I find myself vacillating lately. I'm fighting the thoughts in my head- feeling like I should be in a different place than being tempted to stay in a position of mourning my losses.
I feel the pain of catastrophe's wake. I feel the need to rebuild. Wanting to grieve over what was stolen from me, yet fully aware of the blessing of new life and a second chance that I've been given. It's like my feet are firmly planted where they should be- in victory, but I haven't really gotten my butt up off of the ground yet.
You see, I'm pretty good at physically moving forward. It's my mind that needs a little more time. It needs a little more help. I have a lot of renewing to do.
Through it all I know that God is faithful. Through it all I know that things always get better. I know I am stronger, braver, wiser and more determined than before. Yet, I pray for strength in my dealings.

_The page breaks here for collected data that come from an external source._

protected theorem fetchStable (x : Nat) (s : State) : FetchStable (HoldsByte x s) where
  wrUnit := fun _ => id
  pcie := id
  fault := id
  irq := id
  units := id

theorem storeBytes (hx : x < a ∨ a + bs.length ≤ x) (h : HoldsByte x s t) : HoldsByte x s (storeBytes a bs dirty t) :=
  (memByte_storeBytes_other a bs dirty t x hx).trans h

theorem portWrite {p : Nat} (hx : x < a ∨ a + bs.length ≤ x) (h : HoldsByte x s t) :
    HoldsByte x s (portWrite p a bs dirty .none t).2 := by
  have hQ := HoldsByte.fetchStable x s
  have hnone (y : Nat) : memErrEffect p y .none t = t := by simp [memErrEffect]
  unfold Machine.portWrite
  simp only [hnone, ite_self]
  split
  · exact h
  · split
    · exact hQ.ownerViolation h
    · have hreport {b b' : Bool} {y y' : Nat} :
          HoldsByte x s (onlyIf b (wmUncorrectable p y) (onlyIf b' (wmUncorrectable p y') t)) :=
        onlyIf_stable hQ.wmUncorrectable (onlyIf_stable hQ.wmUncorrectable h)
      split
      · split
        exacts [hreport, hreport.storeBytes hx]
      · split
        exacts [h, h.storeBytes hx]

/-- The requests at either end that are not performed only narrow what is stored. -/
theorem dramWrite {k : Nat} (hx : x < a ∨ a + bs.length ≤ x) (h : HoldsByte x s t) : HoldsByte x s (dramWrite k a bs t).2 := by
  have hQ := HoldsByte.fetchStable x s
  have hrefused {u : State} {y : Nat} (h : HoldsByte x s u) : HoldsByte x s (partRefused y u) :=
    hQ.wr64 (by decide) (hQ.wrUnit (.inr (by decide)) h)
  unfold Machine.dramWrite
  extract_lets n t1 ecc one hb tb hd tl t2 m
  split
  · exact h
  · have hserved : HoldsByte x s (dramServed k a n (transferHeld true t)) := hQ.dramServed (hQ.transferHeld h)
    have h1 : HoldsByte x s t1 := by
      dsimp only [t1, dramInit]
      split
      exacts [hserved, hQ.units hserved]
    have h2 : HoldsByte x s t2 := onlyIf_stable hrefused (onlyIf_stable hrefused h1)
    have h3 : HoldsByte x s (replaceWords (a + hd) m t2) := by
      unfold replaceWords
      split
      exacts [h2, hQ.units h2]
    have hhd : hd ≤ n := by
      dsimp only [hd]
      split <;> omega
    refine h3.storeBytes ?_
    simp only [List.length_take, List.length_drop]
    omega

/-- A byte outside the range of a write, into whatever memory, stays. -/
theorem devPut (hx : x < a ∨ a + bs.length ≤ x) (h : HoldsByte x s t) : HoldsByte x s (devPut g a bs dirty t) := by
  have hQ := HoldsByte.fetchStable x s
  unfold Machine.devPut devWrite
  split
  · exact hQ.agentDecodeErr h
  · split
    · exact h
    · split
      · exact h.portWrite hx
      · exact h.portWrite hx
      · exact h.portWrite hx
      · exact h.dramWrite hx
      · exact h.storeBytes hx
      · exact h.storeBytes hx
      · unfold semWrite
        split
        exacts [hQ.semPuts h, h]
      · exact h
      · exact h
      · exact h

I have this intrinsic need to feel more victorious. Like being able to walk isn't victory enough. I want to reclaim everything that was lost...with violence.
As you can tell, there is a torrent of thoughts swirling in my head. Thoughts I've only now finally decided to pen. I've tried to write the story at least five times before since May. Today, I decided to finally settle upon how I feel today... and what a place this is. :-)
There will be highs and lows to my journey, but no matter what, I am determined to move forward everyday. That's what counts. That is what will change everything.